#### Supplied data:

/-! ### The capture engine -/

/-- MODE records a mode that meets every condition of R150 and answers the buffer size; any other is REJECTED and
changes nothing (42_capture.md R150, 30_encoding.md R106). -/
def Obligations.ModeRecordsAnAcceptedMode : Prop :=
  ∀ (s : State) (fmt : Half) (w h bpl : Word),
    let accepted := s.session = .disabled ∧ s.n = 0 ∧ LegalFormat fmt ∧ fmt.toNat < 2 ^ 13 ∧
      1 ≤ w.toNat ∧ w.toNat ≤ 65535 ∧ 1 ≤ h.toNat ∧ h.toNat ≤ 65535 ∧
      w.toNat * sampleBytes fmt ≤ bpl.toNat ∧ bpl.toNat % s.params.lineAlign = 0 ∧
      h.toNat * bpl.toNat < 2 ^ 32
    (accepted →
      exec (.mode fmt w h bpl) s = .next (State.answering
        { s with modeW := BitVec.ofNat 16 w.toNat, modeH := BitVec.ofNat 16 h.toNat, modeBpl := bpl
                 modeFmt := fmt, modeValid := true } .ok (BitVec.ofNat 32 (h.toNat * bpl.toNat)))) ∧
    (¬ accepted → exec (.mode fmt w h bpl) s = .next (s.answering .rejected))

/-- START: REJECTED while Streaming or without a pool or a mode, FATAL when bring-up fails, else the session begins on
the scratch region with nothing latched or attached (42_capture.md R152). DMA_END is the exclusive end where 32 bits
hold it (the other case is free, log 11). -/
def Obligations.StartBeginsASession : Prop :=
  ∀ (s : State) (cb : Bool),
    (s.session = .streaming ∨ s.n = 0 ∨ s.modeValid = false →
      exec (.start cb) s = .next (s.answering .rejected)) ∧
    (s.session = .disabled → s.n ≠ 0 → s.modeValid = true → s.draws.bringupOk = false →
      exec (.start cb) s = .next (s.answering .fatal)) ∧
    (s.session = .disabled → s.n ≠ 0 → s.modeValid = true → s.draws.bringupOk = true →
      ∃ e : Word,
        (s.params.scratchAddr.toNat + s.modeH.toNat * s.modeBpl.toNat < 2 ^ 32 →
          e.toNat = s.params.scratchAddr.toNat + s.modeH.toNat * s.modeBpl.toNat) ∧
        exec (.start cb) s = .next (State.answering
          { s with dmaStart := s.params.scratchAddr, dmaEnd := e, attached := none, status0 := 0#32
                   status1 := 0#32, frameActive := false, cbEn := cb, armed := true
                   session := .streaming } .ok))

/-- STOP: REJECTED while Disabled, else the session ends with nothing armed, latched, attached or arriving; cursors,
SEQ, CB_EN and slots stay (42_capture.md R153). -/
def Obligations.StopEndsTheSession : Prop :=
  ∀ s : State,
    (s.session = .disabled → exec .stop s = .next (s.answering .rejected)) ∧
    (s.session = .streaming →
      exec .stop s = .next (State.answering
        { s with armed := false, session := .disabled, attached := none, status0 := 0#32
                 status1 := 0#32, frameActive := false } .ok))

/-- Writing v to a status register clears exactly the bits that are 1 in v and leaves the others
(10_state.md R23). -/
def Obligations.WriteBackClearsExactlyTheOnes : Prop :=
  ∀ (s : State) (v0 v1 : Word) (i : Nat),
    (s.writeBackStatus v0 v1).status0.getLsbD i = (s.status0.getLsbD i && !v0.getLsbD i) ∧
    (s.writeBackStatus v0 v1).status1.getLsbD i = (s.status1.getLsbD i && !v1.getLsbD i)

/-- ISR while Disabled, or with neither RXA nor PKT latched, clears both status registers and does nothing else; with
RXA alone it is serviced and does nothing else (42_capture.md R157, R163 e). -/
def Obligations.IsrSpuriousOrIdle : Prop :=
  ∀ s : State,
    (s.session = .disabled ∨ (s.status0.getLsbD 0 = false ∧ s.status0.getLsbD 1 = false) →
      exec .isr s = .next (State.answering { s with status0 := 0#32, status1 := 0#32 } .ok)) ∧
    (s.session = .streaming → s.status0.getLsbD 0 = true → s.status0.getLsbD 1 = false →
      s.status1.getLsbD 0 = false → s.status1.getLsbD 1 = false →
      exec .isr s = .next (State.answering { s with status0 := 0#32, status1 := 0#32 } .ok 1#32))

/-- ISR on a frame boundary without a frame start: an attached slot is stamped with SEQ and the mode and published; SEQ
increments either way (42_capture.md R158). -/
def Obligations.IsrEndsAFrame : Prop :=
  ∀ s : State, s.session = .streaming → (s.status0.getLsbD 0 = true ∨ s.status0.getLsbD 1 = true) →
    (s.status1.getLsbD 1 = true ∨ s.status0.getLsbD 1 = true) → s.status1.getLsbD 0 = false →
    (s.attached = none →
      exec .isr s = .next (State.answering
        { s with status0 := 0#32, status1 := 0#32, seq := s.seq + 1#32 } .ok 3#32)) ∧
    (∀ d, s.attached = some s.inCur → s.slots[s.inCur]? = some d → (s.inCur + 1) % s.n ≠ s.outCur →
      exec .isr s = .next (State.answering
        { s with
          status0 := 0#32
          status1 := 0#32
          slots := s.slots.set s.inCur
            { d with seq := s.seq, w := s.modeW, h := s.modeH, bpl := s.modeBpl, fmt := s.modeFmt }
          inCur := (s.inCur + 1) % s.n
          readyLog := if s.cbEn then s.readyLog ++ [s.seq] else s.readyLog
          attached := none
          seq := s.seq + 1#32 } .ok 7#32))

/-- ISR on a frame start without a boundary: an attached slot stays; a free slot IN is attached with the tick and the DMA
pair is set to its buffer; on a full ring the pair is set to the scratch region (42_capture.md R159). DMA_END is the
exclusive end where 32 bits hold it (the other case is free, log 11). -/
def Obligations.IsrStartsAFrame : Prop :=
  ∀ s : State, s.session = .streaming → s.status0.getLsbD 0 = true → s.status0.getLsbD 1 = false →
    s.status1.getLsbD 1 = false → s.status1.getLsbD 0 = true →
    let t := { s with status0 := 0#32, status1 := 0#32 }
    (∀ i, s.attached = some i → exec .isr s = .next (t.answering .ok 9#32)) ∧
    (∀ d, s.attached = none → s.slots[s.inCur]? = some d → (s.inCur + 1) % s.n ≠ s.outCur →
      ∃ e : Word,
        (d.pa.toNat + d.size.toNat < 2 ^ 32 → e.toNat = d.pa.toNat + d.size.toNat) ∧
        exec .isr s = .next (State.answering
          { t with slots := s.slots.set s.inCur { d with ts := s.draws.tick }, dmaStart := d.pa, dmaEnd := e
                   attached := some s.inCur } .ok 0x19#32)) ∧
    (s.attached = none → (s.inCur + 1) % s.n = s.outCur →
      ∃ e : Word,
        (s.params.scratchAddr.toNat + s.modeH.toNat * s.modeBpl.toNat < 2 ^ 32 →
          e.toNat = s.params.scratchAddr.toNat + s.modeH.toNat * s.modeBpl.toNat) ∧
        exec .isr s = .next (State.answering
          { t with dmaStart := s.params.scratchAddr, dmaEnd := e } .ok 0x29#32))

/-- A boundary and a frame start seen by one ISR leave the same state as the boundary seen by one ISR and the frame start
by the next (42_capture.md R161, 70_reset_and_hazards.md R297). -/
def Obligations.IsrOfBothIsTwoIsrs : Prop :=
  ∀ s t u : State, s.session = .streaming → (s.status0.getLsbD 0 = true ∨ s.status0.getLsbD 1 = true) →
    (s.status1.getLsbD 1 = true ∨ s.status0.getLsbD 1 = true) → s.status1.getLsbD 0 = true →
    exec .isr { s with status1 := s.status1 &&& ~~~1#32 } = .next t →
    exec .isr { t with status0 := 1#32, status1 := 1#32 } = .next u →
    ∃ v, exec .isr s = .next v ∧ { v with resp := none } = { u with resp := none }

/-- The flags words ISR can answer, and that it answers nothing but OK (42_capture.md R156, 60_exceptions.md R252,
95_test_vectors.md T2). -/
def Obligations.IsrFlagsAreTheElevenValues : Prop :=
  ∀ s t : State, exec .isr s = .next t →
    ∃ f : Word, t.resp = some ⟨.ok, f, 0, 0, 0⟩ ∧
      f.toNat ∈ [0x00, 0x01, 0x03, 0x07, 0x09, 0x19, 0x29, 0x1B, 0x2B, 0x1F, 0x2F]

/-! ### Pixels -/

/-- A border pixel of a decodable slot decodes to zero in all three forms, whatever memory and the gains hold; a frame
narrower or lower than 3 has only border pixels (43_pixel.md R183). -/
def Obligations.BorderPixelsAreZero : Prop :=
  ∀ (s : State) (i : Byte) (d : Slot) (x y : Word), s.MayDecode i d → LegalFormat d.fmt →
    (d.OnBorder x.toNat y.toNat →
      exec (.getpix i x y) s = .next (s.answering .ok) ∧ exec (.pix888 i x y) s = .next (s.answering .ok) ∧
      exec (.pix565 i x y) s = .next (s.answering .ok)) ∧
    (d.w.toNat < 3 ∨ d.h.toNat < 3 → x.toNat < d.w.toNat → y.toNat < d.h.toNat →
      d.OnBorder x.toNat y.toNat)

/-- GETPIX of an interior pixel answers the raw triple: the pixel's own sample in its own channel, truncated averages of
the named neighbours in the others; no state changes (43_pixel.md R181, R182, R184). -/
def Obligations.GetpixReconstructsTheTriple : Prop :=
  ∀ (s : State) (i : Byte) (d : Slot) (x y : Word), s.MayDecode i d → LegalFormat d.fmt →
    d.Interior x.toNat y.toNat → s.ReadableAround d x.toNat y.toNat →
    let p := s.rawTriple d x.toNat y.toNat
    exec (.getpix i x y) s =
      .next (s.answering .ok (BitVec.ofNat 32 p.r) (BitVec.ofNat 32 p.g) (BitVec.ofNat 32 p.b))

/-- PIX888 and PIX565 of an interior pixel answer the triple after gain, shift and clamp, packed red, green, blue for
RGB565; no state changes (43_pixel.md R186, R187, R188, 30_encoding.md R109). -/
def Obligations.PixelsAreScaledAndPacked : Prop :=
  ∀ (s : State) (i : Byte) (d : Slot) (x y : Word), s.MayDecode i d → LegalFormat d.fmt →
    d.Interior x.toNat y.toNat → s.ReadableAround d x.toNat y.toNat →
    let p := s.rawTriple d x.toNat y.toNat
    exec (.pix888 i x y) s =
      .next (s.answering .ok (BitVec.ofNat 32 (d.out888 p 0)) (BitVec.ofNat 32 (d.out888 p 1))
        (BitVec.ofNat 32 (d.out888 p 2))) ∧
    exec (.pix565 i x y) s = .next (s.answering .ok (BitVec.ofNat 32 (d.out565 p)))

#### Problem to work on:
Word for word, restate the listing above from its first line to the line with "let accepted := s.session", keeping both.

#### Answer for the task:
/-! ### The capture engine -/

/-- MODE records a mode that meets every condition of R150 and answers the buffer size; any other is REJECTED and
changes nothing (42_capture.md R150, 30_encoding.md R106). -/
def Obligations.ModeRecordsAnAcceptedMode : Prop :=
  ∀ (s : State) (fmt : Half) (w h bpl : Word),
    let accepted := s.session = .disabled ∧ s.n = 0 ∧ LegalFormat fmt ∧ fmt.toNat < 2 ^ 13 ∧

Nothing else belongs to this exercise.